Source data:
-- ==== Sys2Proof/Machine/Flags.lean ====
section
/-!
DEFINITION. The Boolean status values of the block (10_state.md R53, R54): the derived predicates `ended?` and
`aborted?`, the phase a cycle leaves, and the phase encoding the host reads (R42). There are no arithmetic flags.
-/
namespace Sys2Proof.Machine

/-- `ended?(E)` (10_state.md R54). -/
def State.isEnded (s : State) : Bool := s.active.isEmpty && s.mq.isEmpty

/-- `aborted?(E)` (10_state.md R53). -/
def State.isAborted (s : State) : Bool := s.phase == .aborted

/-- The phase after a cycle with this active list (42_scheduler.md R259). -/
def phaseAfterCycle (active : List Piston) : Phase :=
  if active = [] then .ended else .running

/-- The encoding of the phase register (10_state.md R42). -/
def Phase.encoding : Phase → Nat
  | .ready => 0
  | .running => 1
  | .ended => 2
  | .aborted => 3

end Sys2Proof.Machine
end

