/-! ### emptyLists -/

@[simp] theorem State.emptyLists_cfg : (s.emptyLists).cfg = s.cfg := rfl
@[simp] theorem State.emptyLists_phase : (s.emptyLists).phase = s.phase := rfl
@[simp] theorem State.emptyLists_cycle : (s.emptyLists).cycle = s.cycle := rfl
@[simp] theorem State.emptyLists_active : (s.emptyLists).active = [] := rfl
@[simp] theorem State.emptyLists_mq : (s.emptyLists).mq = [] := rfl
@[simp] theorem State.emptyLists_detached : (s.emptyLists).detached = [] := rfl
@[simp] theorem State.emptyLists_mem : (s.emptyLists).mem = s.mem := rfl
@[simp] theorem State.emptyLists_input : (s.emptyLists).input = s.input := rfl
@[simp] theorem State.emptyLists_initialInput : (s.emptyLists).initialInput = s.initialInput := rfl
@[simp] theorem State.emptyLists_output : (s.emptyLists).output = s.output := rfl
@[simp] theorem State.emptyLists_lastOut : (s.emptyLists).lastOut = s.lastOut := rfl
@[simp] theorem State.emptyLists_runs : (s.emptyLists).runs = s.runs := rfl
@[simp] theorem State.emptyLists_nextId : (s.emptyLists).nextId = s.nextId := rfl
@[simp] theorem State.emptyLists_abort : (s.emptyLists).abort = s.abort := rfl
@[simp] theorem State.emptyLists_snapshot : (s.emptyLists).snapshot = s.snapshot := rfl
@[simp] theorem State.emptyLists_killed : (s.emptyLists).killed = s.killed := rfl
@[simp] theorem State.emptyLists_receiver : (s.emptyLists).receiver = s.receiver := rfl

/-! ### insertEntrant -/

@[simp] theorem State.insertEntrant_cfg (q : MergeRequest) (p : Piston) : (s.insertEntrant q p).cfg = s.cfg := rfl
@[simp] theorem State.insertEntrant_phase (q : MergeRequest) (p : Piston) : (s.insertEntrant q p).phase = s.phase := rfl
@[simp] theorem State.insertEntrant_cycle (q : MergeRequest) (p : Piston) : (s.insertEntrant q p).cycle = s.cycle := rfl
@[simp] theorem State.insertEntrant_active (q : MergeRequest) (p : Piston) : (s.insertEntrant q p).active = insertAt s.active (insertIndex s.active q.anchor q.side) p := rfl
@[simp] theorem State.insertEntrant_mq (q : MergeRequest) (p : Piston) : (s.insertEntrant q p).mq = s.mq := rfl
@[simp] theorem State.insertEntrant_detached (q : MergeRequest) (p : Piston) : (s.insertEntrant q p).detached = s.detached := rfl
@[simp] theorem State.insertEntrant_mem (q : MergeRequest) (p : Piston) : (s.insertEntrant q p).mem = s.mem := rfl
@[simp] theorem State.insertEntrant_input (q : MergeRequest) (p : Piston) : (s.insertEntrant q p).input = s.input := rfl
@[simp] theorem State.insertEntrant_initialInput (q : MergeRequest) (p : Piston) : (s.insertEntrant q p).initialInput = s.initialInput := rfl
@[simp] theorem State.insertEntrant_output (q : MergeRequest) (p : Piston) : (s.insertEntrant q p).output = s.output := rfl
@[simp] theorem State.insertEntrant_lastOut (q : MergeRequest) (p : Piston) : (s.insertEntrant q p).lastOut = s.lastOut := rfl
@[simp] theorem State.insertEntrant_runs (q : MergeRequest) (p : Piston) : (s.insertEntrant q p).runs = s.runs := rfl
@[simp] theorem State.insertEntrant_nextId (q : MergeRequest) (p : Piston) : (s.insertEntrant q p).nextId = s.nextId := rfl
@[simp] theorem State.insertEntrant_abort (q : MergeRequest) (p : Piston) : (s.insertEntrant q p).abort = s.abort := rfl
@[simp] theorem State.insertEntrant_snapshot (q : MergeRequest) (p : Piston) : (s.insertEntrant q p).snapshot = s.snapshot := rfl
@[simp] theorem State.insertEntrant_killed (q : MergeRequest) (p : Piston) : (s.insertEntrant q p).killed = s.killed := rfl
@[simp] theorem State.insertEntrant_receiver (q : MergeRequest) (p : Piston) : (s.insertEntrant q p).receiver = s.receiver := rfl

/-! ### emptyQueue -/

@[simp] theorem State.emptyQueue_cfg : (s.emptyQueue).cfg = s.cfg := rfl
@[simp] theorem State.emptyQueue_phase : (s.emptyQueue).phase = s.phase := rfl
@[simp] theorem State.emptyQueue_cycle : (s.emptyQueue).cycle = s.cycle := rfl
@[simp] theorem State.emptyQueue_active : (s.emptyQueue).active = s.active := rfl
@[simp] theorem State.emptyQueue_mq : (s.emptyQueue).mq = [] := rfl
@[simp] theorem State.emptyQueue_detached : (s.emptyQueue).detached = s.detached := rfl
@[simp] theorem State.emptyQueue_mem : (s.emptyQueue).mem = s.mem := rfl
@[simp] theorem State.emptyQueue_input : (s.emptyQueue).input = s.input := rfl
@[simp] theorem State.emptyQueue_initialInput : (s.emptyQueue).initialInput = s.initialInput := rfl
@[simp] theorem State.emptyQueue_output : (s.emptyQueue).output = s.output := rfl
@[simp] theorem State.emptyQueue_lastOut : (s.emptyQueue).lastOut = s.lastOut := rfl
@[simp] theorem State.emptyQueue_runs : (s.emptyQueue).runs = s.runs := rfl
@[simp] theorem State.emptyQueue_nextId : (s.emptyQueue).nextId = s.nextId := rfl
@[simp] theorem State.emptyQueue_abort : (s.emptyQueue).abort = s.abort := rfl
@[simp] theorem State.emptyQueue_snapshot : (s.emptyQueue).snapshot = s.snapshot := rfl
@[simp] theorem State.emptyQueue_killed : (s.emptyQueue).killed = s.killed := rfl
@[simp] theorem State.emptyQueue_receiver : (s.emptyQueue).receiver = s.receiver := rfl

/-! ### prune -/

@[simp] theorem State.prune_cfg : (s.prune).cfg = s.cfg := rfl
@[simp] theorem State.prune_phase : (s.prune).phase = s.phase := rfl
@[simp] theorem State.prune_cycle : (s.prune).cycle = s.cycle := rfl
@[simp] theorem State.prune_active : (s.prune).active = s.active.filter fun p => !p.ended := rfl
@[simp] theorem State.prune_mq : (s.prune).mq = s.mq := rfl
@[simp] theorem State.prune_detached : (s.prune).detached = s.detached := rfl
@[simp] theorem State.prune_mem : (s.prune).mem = s.mem := rfl
@[simp] theorem State.prune_input : (s.prune).input = s.input := rfl
@[simp] theorem State.prune_initialInput : (s.prune).initialInput = s.initialInput := rfl
@[simp] theorem State.prune_output : (s.prune).output = s.output := rfl
@[simp] theorem State.prune_lastOut : (s.prune).lastOut = s.lastOut := rfl
@[simp] theorem State.prune_runs : (s.prune).runs = s.runs := rfl
@[simp] theorem State.prune_nextId : (s.prune).nextId = s.nextId := rfl
@[simp] theorem State.prune_abort : (s.prune).abort = s.abort := rfl
@[simp] theorem State.prune_snapshot : (s.prune).snapshot = s.snapshot := rfl
@[simp] theorem State.prune_killed : (s.prune).killed = s.killed := rfl
@[simp] theorem State.prune_receiver : (s.prune).receiver = s.receiver := rfl

/-! ### tick -/

@[simp] theorem State.tick_cfg : (s.tick).cfg = s.cfg := rfl
@[simp] theorem State.tick_phase : (s.tick).phase = phaseAfterCycle s.active := rfl
@[simp] theorem State.tick_cycle : (s.tick).cycle = s.cycle + 1 := rfl
@[simp] theorem State.tick_active : (s.tick).active = s.active := rfl
@[simp] theorem State.tick_mq : (s.tick).mq = s.mq := rfl
@[simp] theorem State.tick_detached : (s.tick).detached = s.detached := rfl
@[simp] theorem State.tick_mem : (s.tick).mem = s.mem := rfl
@[simp] theorem State.tick_input : (s.tick).input = s.input := rfl
@[simp] theorem State.tick_initialInput : (s.tick).initialInput = s.initialInput := rfl
@[simp] theorem State.tick_output : (s.tick).output = s.output := rfl
@[simp] theorem State.tick_lastOut : (s.tick).lastOut = s.lastOut := rfl
@[simp] theorem State.tick_runs : (s.tick).runs = s.runs := rfl
@[simp] theorem State.tick_nextId : (s.tick).nextId = s.nextId := rfl
@[simp] theorem State.tick_abort : (s.tick).abort = s.abort := rfl
@[simp] theorem State.tick_snapshot : (s.tick).snapshot = s.snapshot := rfl
@[simp] theorem State.tick_killed : (s.tick).killed = s.killed := rfl
@[simp] theorem State.tick_receiver : (s.tick).receiver = s.receiver := rfl

/-! ### endPass -/

@[simp] theorem State.endPass_cfg : (s.endPass).cfg = s.cfg := rfl
@[simp] theorem State.endPass_phase : (s.endPass).phase = s.phase := rfl
@[simp] theorem State.endPass_cycle : (s.endPass).cycle = s.cycle := rfl
@[simp] theorem State.endPass_active : (s.endPass).active = s.active := rfl
@[simp] theorem State.endPass_mq : (s.endPass).mq = s.mq := rfl
@[simp] theorem State.endPass_detached : (s.endPass).detached = s.detached := rfl
@[simp] theorem State.endPass_mem : (s.endPass).mem = s.mem := rfl
@[simp] theorem State.endPass_input : (s.endPass).input = s.input := rfl
@[simp] theorem State.endPass_initialInput : (s.endPass).initialInput = s.initialInput := rfl
@[simp] theorem State.endPass_output : (s.endPass).output = s.output := rfl
@[simp] theorem State.endPass_lastOut : (s.endPass).lastOut = s.lastOut := rfl
@[simp] theorem State.endPass_runs : (s.endPass).runs = s.runs := rfl
@[simp] theorem State.endPass_nextId : (s.endPass).nextId = s.nextId := rfl
@[simp] theorem State.endPass_abort : (s.endPass).abort = s.abort := rfl
@[simp] theorem State.endPass_snapshot : (s.endPass).snapshot = [] := rfl
@[simp] theorem State.endPass_killed : (s.endPass).killed = false := rfl
@[simp] theorem State.endPass_receiver : (s.endPass).receiver = none := rfl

Description of the task:
Every line above that holds "aborted" should be copied out.

Finished exercise:
`aborted?`, the phase a cycle leaves, and the phase encoding the host reads (R42). There are no arithmetic flags.
/-- `aborted?(E)` (10_state.md R53). -/
def State.isAborted (s : State) : Bool := s.phase == .aborted
  | .aborted => 3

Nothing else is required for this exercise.